Description of the task:
Which lines of the data below contain "holdoff"? Please show them all.

Saved data entries:
= = = = = = =

/-! ### The ending of an exchange -/

theorem Keeps.copyReply (l : Line) (s : State) (i : EntryIx) (payload : List Byte) :
    Keeps l s (s.copyReply i payload) := by
  constructor <;> try simp [State.copyReply, State.ringUnit, State.line, State.entry, State.station]
  exact fun h => Memory.writeChain_wf _ _ h

theorem Keeps.moveToDeferred (l : Line) (s : State) (i : EntryIx) : Keeps l s (s.moveToDeferred i) := by
  unfold State.moveToDeferred
  split
  · split
    · exact Keeps.refl l s
    · next hb => exact Keeps.modStation_real l _ s _ _ hb
  · exact Keeps.refl l s

theorem Keeps.deferEntry (l : Line) (s : State) (i : EntryIx) (t : Nat)
    (h : (s.entry i).state ≠ .free) : Keeps l s (s.deferEntry i t) := by
  unfold State.deferEntry
  simp only
  have h1 := Keeps.moveToDeferred l s i
  refine h1.trans (Keeps.setEntry l _ i _ ?_ ?_)
  · rw [h1.identity]; rfl
  · rw [h1.occupied]; simp [h]

theorem Keeps.takeFate (l : Line) (s : State) (i : EntryIx) (fate : Fate)
    (h : (s.entry i).state ≠ .free) : Keeps l s (s.takeFate i fate) := by
  unfold State.takeFate
  split
  · exact Keeps.retireEntry l s i _ _
  · exact Keeps.modEntry l s i _ rfl (by simp [h])
  · exact Keeps.modEntry l s i _ rfl (by simp [h])
  · exact Keeps.deferEntry l s i _ h
  · exact Keeps.modEntry l s i _ rfl (by simp [h])
  · exact Keeps.modEntry l s i _ rfl (by simp [h])

theorem Entry.afterPoll_identity (e : Entry) (x : Ending) :
    (e.afterPoll x).identity = e.identity := by
  unfold Entry.afterPoll; split <;> rfl

theorem Entry.afterPoll_state (e : Entry) (x : Ending) : (e.afterPoll x).state = e.state := by
  unfold Entry.afterPoll; split <;> rfl

theorem Entry.afterCollect_identity (e : Entry) (x : Ending) :
    (e.afterCollect x).identity = e.identity := by
  unfold Entry.afterCollect; split <;> rfl

theorem Entry.afterCollect_state (e : Entry) (x : Ending) :
    (e.afterCollect x).state = e.state := by
  unfold Entry.afterCollect; split <;> rfl

theorem Keeps.keepReply (l : Line) (s : State) (i : EntryIx) (ending : Ending) :
    Keeps l s (s.keepReply i ending) := by
  unfold State.keepReply
  split
  · exact Keeps.copyReply l s i _
  · exact Keeps.refl l s

theorem Keeps.pollEnding (l : Line) (s : State) (i : EntryIx) (ending : Ending)
    (h : (s.entry i).state ≠ .free) : Keeps l s (s.pollEnding i ending) := by
  unfold State.pollEnding
  refine (Keeps.setEntry l s i _ (Entry.afterPoll_identity _ _) ?_ ?_).trans (Keeps.takeFate l _ i _ ?_)
  · rw [Entry.afterPoll_state]
  · rw [Entry.afterPoll_state]; exact id
  · rw [State.entry_setEntry_self, Entry.afterPoll_state]; exact h

theorem Keeps.collectEnding (l : Line) (s : State) (i : EntryIx) (ending : Ending)
    (h : (s.entry i).state ≠ .free) : Keeps l s (s.collectEnding i ending) := by
  unfold State.collectEnding
  refine (Keeps.setEntry l s i _ (Entry.afterCollect_identity _ _) ?_ ?_).trans
    (Keeps.takeFate l _ i _ ?_)
  · rw [Entry.afterCollect_state]
  · rw [Entry.afterCollect_state]; exact id
  · rw [State.entry_setEntry_self, Entry.afterCollect_state]; exact h

theorem Keeps.entryEnding (l : Line) (s : State) (i : EntryIx) (kind : MasterKind) (ending : Ending) :
    Keeps l s (s.entryEnding i kind ending) := by
  unfold State.entryEnding
  split
  · next he =>
    have h1 := Keeps.keepReply l s i ending
    have hs : ((s.keepReply i ending).entry i).state ≠ .free := fun e => by
      have := (h1.occupied i).1 e
      simp [he] at this
    split
    · exact h1.trans (Keeps.collectEnding l _ i _ hs)
    · exact h1.trans (Keeps.pollEnding l _ i _ hs)
  · exact Keeps.refl l s
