/-- REPLY, SEQ 1, LEN 10, accepted: the sequence bit becomes 0, RETIRING OK with true length 10, 10 bytes
into segment 1. -/
theorem test_simple_reply :
    let f := reply3 8 true 0 [9, 8, 7, 6, 5, 4, 3, 2, 1, 9]
    let s := assembling (withExchange
      (((lineIn (online3 run) .receive).setEntry 0 (entry3 .exchange))) (exchangeOf .poll (.entry 0))) f
    let t := after (.validStationFrame 0 (f.getLastD 0)) s
    (t.entry 0).state = .retiring ∧ (t.entry 0).replyTrueLength = some 10
      ∧ (t.entry 0).final.map (·.status) = some .ok ∧ (t.station 0 2).seqBit = false
      ∧ t.store.bytes.readRun 64 10 = [9, 8, 7, 6, 5, 4, 3, 2, 1, 9] := by decide +kernel

/-- 'The length of one exchange on the wire': a POLL with 10 bytes is 18 characters. -/
theorem test_poll_length :
    (masterChars .poll 3 false false 0 none (List.replicate 10 0)).length = 18 := by decide +kernel

/-- 'Coalescing completions', 1530: the fourth record posted brings unseen to the threshold of 4. -/
def fourth : State :=
  { run with
    cplRing := { posted := 207, hostHead := 204 }
    retire := { queue := [{ item := .immediate 0, stamp := 0 }], posting := .writing false }
    notify := { run.notify with
      completion := { cause := false, holdoff := .running 970, rearm := .stopped }
      mask := { completion := true, indication := false, halt := false } } }

theorem test_threshold_sets_cause :
    let t := after (.completionRecordWriteEnd .done) fourth
    t.notify.completion = { cause := true, holdoff := .stopped, rearm := .stopped }
      ∧ t.interruptActive = true ∧ t.interruptPinHigh = false := by decide +kernel

/-- 1600: 1 written to COMPLETION with unseen 4: holdoff 1000 and re-arm gap 100 started. -/
theorem test_clear_reevaluates :
    let t := after (.notifyCauseWrite 1) (after (.completionRecordWriteEnd .done) fourth)
    t.notify.completion = { cause := false, holdoff := .running 1000, rearm := .running 100 } := by
  decide +kernel

/-- 'A station reaching its threshold': the third failure takes station 14 OFFLINE and its entry 20, with
3 attempts used, retires NO_RESPONSE with MAY_HAVE_EXECUTED, entry 23 STATION_OFFLINE. -/
theorem test_threshold :
    let e20 : Entry :=
      { entry3 .exchange with
        station := some 13, attemptsUsed := 3, everSent := true, unansweredAttempt := true }
    let s := ((run.setEntry 20 e20).setEntry 23 { entry3 .queued with station := some 13 }).modStation 0 13
      fun r => { r with state := .online, seqBit := true, failures := 2, fifo := [20, 23] }
    let t := after (.responseWindowExpiry 0) (withExchange (s.modLine 0 fun ln =>
      { ln with state := .running, phase := .listen, receiver := .hunt, windowTimer := .expired })
      { exchangeOf .poll (.entry 20) with station := 13 })
    (t.station 0 13).state = .offline ∧ (t.station 0 13).failures = 3 ∧ (t.station 0 13).fifo = []
      ∧ (t.entry 20).final.map (fun f => (f.status, f.flags.mayHaveExecuted)) = some (.noResponse, true)
      ∧ (t.entry 23).final.map (·.status) = some .stationOffline
      ∧ t.retire.queue.map (·.item) = [.entry 20, .entry 23] := by decide +kernel

/-- 'The fairness credit', grant 9: at a credit of 8 the ring L head goes before a ring H head. -/
theorem test_fairness :
    let s := ((((lineIn run .idle).setEntry 0 (entry3 .queued)).setEntry 1
      { entry3 .queued with ring := .l, station := some 8 }).modStation 0 2 fun r =>
      { r with state := .online, fifo := [0] }).modStation 0 8 fun r =>
      { r with state := .online, fifo := [1] }
    s.choose 0 = some (.head 2 0)
      ∧ (s.modLine 0 fun ln => { ln with credit := 8 }).choose 0 = some (.head 8 1) := by decide +kernel

/-- R103: a DEFER under a token that a deferred entry of the station holds fails the token test. -/
theorem test_token_test :
    let s := (online3 run).modStation 0 2 fun r => { r with deferred := [5] }
    (s.setEntry 5 { entry3 .deferred with token := some 7 }).tokenTest 0 (exchangeOf .poll (.entry 0)) 7
      = false := by decide +kernel

/-- R39: a SET with a turnaround gap of 19 is out of range. -/
theorem test_set_out_of_range :
    ({ LineParams.defaults with turnaroundGap := 19 } : LineParams).inRange = false := by decide

end Sys2Proof.Tests

/-! ### Cases that meet the hypotheses of the statements -/

namespace Sys2Proof.Tests

theorem at_h (s : State) (b : List Byte) (h : s.device.state = .running) : (grantedIn s b).AtApplication gH b :=
  ⟨h, rfl, rfl⟩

= = = = = = =

Task response:
      completion := { cause := false, holdoff := .running 970, rearm := .stopped }
    t.notify.completion = { cause := true, holdoff := .stopped, rearm := .stopped }
/-- 1600: 1 written to COMPLETION with unseen 4: holdoff 1000 and re-arm gap 100 started. -/
    t.notify.completion = { cause := false, holdoff := .running 1000, rearm := .running 100 } := by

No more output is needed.